- **EXERCISE REQUIREMENTS**
Copy the lines below exactly, starting at the line that contains "s with sys.level" and stopping after the last line, and include no other lines.

- **DATA**
-- ==== Sys2Proof/Certificates/Slice0/Obligations.lean ====
section
/-! DEFINITION. The statements for the provers, from the numbered rules of the spec and from the machine as a whole. -/

section

open Sys2Proof Sys2Proof.Machine

/-- A step takes the command at the front of the queue and runs it with the rest of the queue
(95_what_each_step_holds.md). -/
def Obligations.StepRunsFrontCommand : Prop :=
  ∀ (s : State) (c : Instr) (rest : List Instr), s.pending = c :: rest →
    step s = exec c { s with pending := rest }

/-- On an empty queue the block idles: while it runs, 40 ns of system time and of the RTC pass, the boundaries that wait for
their samples are settled, and the display's rails and the pulse generators go on; with no boundary waiting nothing else
changes, and with the rails at rest, no generator on and no first pulse awaited nothing but time does (R101, R165, R324, R412,
R413, 20_time_counters_and_logs.md; that an empty queue's step is one reference period is the model's choice, log 3, and so is
the RTC's share of it, log 199). -/
def Obligations.EmptyQueueIdlesOneReferencePeriod : Prop :=
  ∀ s : State, s.pending = [] →
    (Runs s → ∃ t, step s = .next t ∧ t.time.sysNs = s.time.sysNs + 40 ∧ t.pending = [] ∧ t.sys = s.sys ∧ t.safe = s.safe
        ∧ t.vp = s.vp ∧ t.params = s.params
        ∧ (s.time.rtcSub < 100000000 - 131072 → t.time.rtcSec = s.time.rtcSec ∧ t.time.rtcFrac = s.time.rtcFrac
            ∧ t.time.rtcSub = s.time.rtcSub + 131072)
        ∧ (100000000 - 131072 ≤ s.time.rtcSub → s.time.rtcSub < 100000000 → t.time.rtcSub = s.time.rtcSub + 131072 - 100000000
            ∧ t.time.rtcSec.toNat * 32768 + t.time.rtcFrac.toNat
              = (s.time.rtcSec.toNat * 32768 + s.time.rtcFrac.toNat + 1) % 2 ^ 47)
        ∧ (∀ b r, s.bill.core.bounds = b :: r → allPast (refPeriod s) b.ns.toNat = false → t.bill = s.bill ∧ t.met = s.met)
        ∧ (∀ b, s.bill.core.bounds = [b] → allPast (refPeriod s) b.ns.toNat = true →
          let u := endBound b ((refPeriod s).modCore fun c => { c with bounds := [] })
          t.bill = u.bill ∧ t.met = u.met ∧ (b.what = .skip → t.met.bal.skip = true))
        ∧ (s.bill.core.bounds = [] →
          t = { s with time := t.time, disp.rails := t.disp.rails, load := t.load }
            ∧ ((s.disp.rails = .down ∨ s.disp.rails = .up) → t.disp.rails = s.disp.rails)
            ∧ ((∀ g : Fin 2, (s.load.gen[g]).on = false) → t.load = { s.load with ch := t.load.ch }
              ∧ ∀ n : Fin 10, t.load.ch[n] = s.load.ch[n] ∨ ((s.load.ch[n]).await = true
                ∧ t.load.ch[n] = { s.load.ch[n] with inrush := true, await := false }))))
      ∧ (¬ Runs s → step s = .next s)

/-- Every command, of every one of the constructors of Instr, completes in every state: exec answers a next state, and so
does every step (95_what_each_step_holds.md, R364). -/
def Obligations.EveryCommandCompletes : Prop :=
  (∀ (c : Instr) (s : State), ∃ t, exec c s = .next t) ∧ ∀ s : State, ∃ t, step s = .next t

/-- While the device holds after a save, is in RETAIN or is held in reset, only supply, reset, tamper and RTC events act,
and the stop frames that a save released are still sent (R49, R59, R60, 03_supply_and_power_fail.md; that they still go out
while the device holds is the model's choice, log 168). -/
def Obligations.StoppedDeviceIgnoresCommands : Prop :=
  (∀ (c : Instr) (s : State), ¬ Runs s → actsStopped c = false → exec c s = .next s)
    ∧ ∀ (s : State) (b : Fin 3) (sent : Bool), ¬ Runs s →
      let c := s.can[b]
      ((s.sys.power ≠ .held ∨ nextStop c = none) → exec (.canFrameTransmit b sent) s = .next s)
        ∧ ∀ k r, s.sys.power = .held → nextStop c = some k → c.store[k] = some r → c.en = true → c.state ≠ .busOff →
          ¬ (recFdf r = true ∧ c.fden = false) → ∃ t, exec (.canFrameTransmit b true) s = .next t
            ∧ t.can = s.can.set b { c with
                txfrm := c.txfrm + 1, line := some (canFrame c.state r)
                released := c.released &&& ~~~(BitVec.ofNat 16 (2 ^ k.val)) }

/-- No command adds to, removes from or reorders the commands that wait (95_what_each_step_holds.md). -/
def Obligations.CommandsLeaveQueueAlone : Prop :=
  ∀ (c : Instr) (s t : State), exec c s = .next t → t.pending = s.pending

/-- Every step keeps both memories in canonical form and inside their windows (R428,
21_host_interfaces_and_register_map.md). -/
def Obligations.MemoriesStayCanonicalAndInRange : Prop :=
  ∀ s t : State, MemInv s → step s = .next t → MemInv t

/-- Every step keeps every coil pair and load switch off while the device does not run (R49, R59, R60, R314, R315). -/
def Obligations.OutputsStayOffWhileStopped : Prop :=
  ∀ s t : State, StoppedInv s → step s = .next t → StoppedInv t

/-- The state after reset has canonical memories, every output off, an empty queue and the mode START (R25, R428,
02_modes_and_startup.md). -/
def Obligations.ResetMeetsTheInvariants : Prop :=
  MemInv State.reset ∧ OutputsOff State.reset ∧ StoppedInv State.reset
    ∧ State.reset.pending = [] ∧ State.reset.sys.mode = .start

/-- Only the named commands can change SYS: the mode, the power state, the out-of-service set or a supply setting (R27,
R28, 02_modes_and_startup.md). -/
def Obligations.OnlyNamedCommandsChangeTheMode : Prop :=
  ∀ (c : Instr) (s t : State), mayChangeSys c = false → exec c s = .next t → t.sys = s.sys

/-- Only the named commands can change the metrology block: no other host access or event reaches an energy register
(R13, R16, 05_meters_and_energy.md). -/
def Obligations.OnlyNamedCommandsChangeMetering : Prop :=
  ∀ (c : Instr) (s t : State), mayChangeMet c = false → exec c s = .next t → t.met = s.met

/-- Only the named commands can change sessions, records, the audit log or tokens (R13, R16, 06_billing_and_tariffs.md,
07_prepayment_tokens.md). -/
def Obligations.OnlyNamedCommandsChangeBilling : Prop :=
  ∀ (c : Instr) (s t : State), mayChangeBill c = false → exec c s = .next t → t.bill = s.bill

/-- Only the named commands can change Caldera: coil pairs, demands, the lock-out latch, the safety link and its log
(R13, R16, 12_caldera_safety_functions.md, 13_caldera_io_and_safety_link.md). -/
def Obligations.OnlyNamedCommandsChangeCaldera : Prop :=
  ∀ (c : Instr) (s t : State), mayChangeSafe c = false → exec c s = .next t → t.safe = s.safe

/-- Only the named commands can change a vehicle port: its pilot, its link or its record engine
(09_pilot_and_proximity.md, 10_vehicle_link.md). -/
def Obligations.OnlyNamedCommandsChangePorts : Prop :=
  ∀ (c : Instr) (s t : State), mayChangeVp c = false → exec c s = .next t → t.vp = s.vp

/-- A parameter register in effect changes only at a start, at a commit, or by a write to a register of LOAD: a register write
at any other address, of a core, the debug port or DMA, leaves all of them (R16, R17, R347,
17_transactions_and_interface_versions.md). -/
def Obligations.ParametersChangeOnlyAtStartOrCommit : Prop :=
  let outside (a : Nat) := a < 0x200A0000 ∨ 0x200B0000 ≤ a
  (∀ (c : Instr) (s t : State), mayChangePar c = false → exec c s = .next t → t.params = s.params)
  ∧ (∀ (q : Fin 10) (a v : Word) (size : AccSize) (s t : State), outside a.toNat →
    exec (.registerWrite q a size v) s = .next t ∨ exec (.rwtShadowWrite a v) s = .next t → t.params = s.params)
  ∧ ∀ (k : Fin 32) (par : Option (DmaReq × Bool)) (s t : State),
    (∀ d b r, (s.dma.ch[k]).run = some d → d.flight = b :: r →
      outside b.dst ∧ ∀ i : Nat, 4 * i < b.data.length → outside (wrap32 (b.dst + 4 * i))) →
    exec (.dmaBurstDone k par) s = .next t → t.params = s.params

/-- Each of the seven starts runs the start-up sequence whenever its condition holds, and a held device starts only by nRST or
when the warning has gone. The sequence starts system time from 0, ends in the mode of R35's table with its cause in
SYS_RSTCAUSE, and, where Caldera's self-test fails, in LOCKOUT (R27, R29, R32, R35, R41, R47, R59, R62, R402, R405, R406, R413,
02_modes_and_startup.md; the states that VSUP_RISE acts in beside RETAIN and a cut are log 130's reading, and that a failed
self-test halts Caldera until the next start is log 145's). -/
def Obligations.StartsRunTheSequenceOrEndInLockout : Prop :=
  ∀ (u : StartUp) (s : State) (ball : Bool),
    let Started (cause : BitVec 13) (c : Instr) :=
      let t := startUp cause u s
      exec c s = .next t ∧ Runs t ∧ t.pending = s.pending ∧ (afterReset cause u s).time.sysNs = 0
        ∧ (∀ i : Nat, i < 6 → t.sys.rstCause.getLsbD i = (cause.getLsbD i || decide (
          (i = 2 ∧ s.sys.degCause = some .wdog) ∨ (i = 3 ∧ s.sys.degCause = some .mesh) ∨ (i = 4 ∧ s.sys.degCause = some .therm))))
        ∧ (u.selftest = 0 → t.sys.mode =
          (if t.safe.latch then .lockout
          else if t.sys.hot then .degraded
          else if t.sys.simgNone || t.safe.confirmed != some t.safe.chk then .commission
          else if t.sys.oos ≠ 0 then .maintain
          else .service))
    (s.sys.power = .off ∨ s.sys.power = .cut ∨ (Runs s ∧ s.sys.mode = .start) → Started 0x1 (.vsupRise u))
      ∧ (s.sys.power = .held → exec (.vsupRise u) s = .next s)
      ∧ (Runs s ∨ s.sys.power = .held → Started 0x2 (.nrstReset u))
      ∧ (s.sys.power = .held → pfwGone ball u s = true → 700 ≤ u.vsup.toNat → Started 0 (.pfwClear ball u))
      ∧ (s.sys.power = .held → ¬ (pfwGone ball u s = true ∧ 700 ≤ u.vsup.toNat) → exec (.pfwClear ball u) s = .next s)
      ∧ (Runs s → s.sys.mode = .degraded → s.sys.autorstEn = true → allSigned s = true →
          (s.sys.degCause ≠ some .therm ∨ s.sys.hot = false) → Started 0x20 (.degradedAutoReset u))
      ∧ (Runs s → s.upd.st = .pending_ → s.upd.resetAct = true → noSession s = true → Started 0 (.activationReset u))
      ∧ (Runs s → s.upd.st = .rejected → s.upd.resetRej = true → noSession s = true → Started 0 (.rejectionReset u))
      ∧ (Runs s → s.upd.st = .trial → s.upd.resetDeg = true → s.sys.mode = .degraded → allSigned s = true →
          Started 0 (.trialDegradedReset u))
      ∧ ∀ c : Instr, u.selftest ≠ 0 →
        (c = .nrstReset u ∧ (Runs s ∨ s.sys.power = .held)) ∨ (c = .vsupRise u ∧ (s.sys.power = .off ∨ s.sys.power = .cut)) →
        ∃ t, exec c s = .next t ∧ t.sys.mode = .lockout ∧ t.safe.latch = true ∧ t.safe.causes.getLsbD 0 = true
          ∧ t.safe.halted = true ∧ t.sys.coresRun = false ∧ t.sys.wdogRun = false

/-- Step 8 enters the first mode of the table whose condition holds (R35). -/
def Obligations.ModeAtTheEndOfStartUp : Prop :=
  ∀ s : State, s.sys.mode = .start →
    (bootMode s).sys.mode =
        (if s.safe.latch then .lockout
        else if s.sys.hot then .degraded
        else if s.sys.simgNone || s.safe.confirmed != some s.safe.chk then .commission
        else if s.sys.oos ≠ 0 then .maintain
        else .service)
      ∧ (s.safe.latch = false → s.sys.hot = true → (bootMode s).sys.degCause = some .therm)
      ∧ (bootMode s).sys.oos = s.sys.oos

/-- SYS takes its writes as their tables say; the hold-up measurement, HOLD_READY, stage 1 and the first resume change
their own fields (R37, R38, R41, R52, R55, R57, R444, 02_modes_and_startup.md, 03_supply_and_power_fail.md; that CAP_MEAS is
rounded down and stays at 65,535 is the model's choice, log 164, that an evaluation sets HOLD_LOW and never clears it log 165's,
and the band of HOLD_READY on both sides log 6's). -/
def Obligations.SysWritesMeasurementsAndStages : Prop :=
  (∀ (s : State) (v : Word), Answers .sys 0 s →
    exec (.wdogKick 0xC0DE) s = .next { written .sys 0 s with sys.kicked := true }
      ∧ exec (.degcfgWrite v) s = .next { written .sys 0 s with
          sys.autorstEn := bitAt v 31
          sys.autorstDelay := BitVec.ofNat 12 (clamp 10 3600 (field v 27 16))
          sys.wdogTimeout := if s.sys.kicked then s.sys.wdogTimeout else BitVec.ofNat 14 (clamp 10 10000 (field v 13 0)) })
  ∧ (∀ (s : State) (v : Word),
    (Answers .sys 0 s → exec (.vcoreLevelWrite v) s = .next
      (if 1 ≤ field v 2 0 ∧ field v 2 0 ≤ 4 then
        { written .sys 0 s with sys.level := BitVec.ofNat 3 (field v 2 0), sys.actual := BitVec.ofNat 3 (field v 2 0) }
      else written .sys 0 s))
      ∧ (Runs s → exec .thermalStage1 s = .next { s with
          sys.therm1 := true, sys.therm1e := true, sys.hot := true
          sys.actual := if 2 < s.sys.actual then 2 else s.sys.actual })
      ∧ (Runs s → exec .thermalClear s = .next { s with sys.therm1 := false, sys.therm2 := false, sys.hot := false }))
  ∧ ∀ (s : State) (time : Nat) (vsup vhold : BitVec 12), Runs s →
    (let top := min 2000 (vsup.toNat - 100)
     let c := time * 20 / (top - 200)
     exec (.holdupCapMeasured time vsup) s = .next
       (if s.sys.capArm = true ∧ 200 < top then
         { s with
           sys.capMeas := BitVec.ofNat 16 (min 65535 c), sys.fresh := true, sys.capArm := false, sys.vsup := vsup
           sys.holdLow := s.sys.holdLow || (min 65535 c != 0 && decide (10 * min 65535 c < 8 * s.sys.capNom.toNat)) }
        else s))
      ∧ exec (.holdReady vsup vhold) s = .next { s with
          sys.vsup := vsup, sys.vhold := vhold
          sys.holdReady := decide (((vhold.toNat : Int) - (vsup.toNat - 30)).natAbs ≤ 100) }
      ∧ exec .coreResume s = .next
          (if s.sys.coresHalted then { s with sys.coresHalted := false, sys.wdogRun := true } else s)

- **RESPONSE TO THE EXERCISE**
        { written .sys 0 s with sys.level := BitVec.ofNat 3 (field v 2 0), sys.actual := BitVec.ofNat 3 (field v 2 0) }
      else written .sys 0 s))
      ∧ (Runs s → exec .thermalStage1 s = .next { s with
          sys.therm1 := true, sys.therm1e := true, sys.hot := true
          sys.actual := if 2 < s.sys.actual then 2 else s.sys.actual })
      ∧ (Runs s → exec .thermalClear s = .next { s with sys.therm1 := false, sys.therm2 := false, sys.hot := false }))
  ∧ ∀ (s : State) (time : Nat) (vsup vhold : BitVec 12), Runs s →
    (let top := min 2000 (vsup.toNat - 100)
     let c := time * 20 / (top - 200)
     exec (.holdupCapMeasured time vsup) s = .next
       (if s.sys.capArm = true ∧ 200 < top then
         { s with
           sys.capMeas := BitVec.ofNat 16 (min 65535 c), sys.fresh := true, sys.capArm := false, sys.vsup := vsup
           sys.holdLow := s.sys.holdLow || (min 65535 c != 0 && decide (10 * min 65535 c < 8 * s.sys.capNom.toNat)) }
        else s))
      ∧ exec (.holdReady vsup vhold) s = .next { s with
          sys.vsup := vsup, sys.vhold := vhold
          sys.holdReady := decide (((vhold.toNat : Int) - (vsup.toNat - 30)).natAbs ≤ 100) }
      ∧ exec .coreResume s = .next
          (if s.sys.coresHalted then { s with sys.coresHalted := false, sys.wdogRun := true } else s)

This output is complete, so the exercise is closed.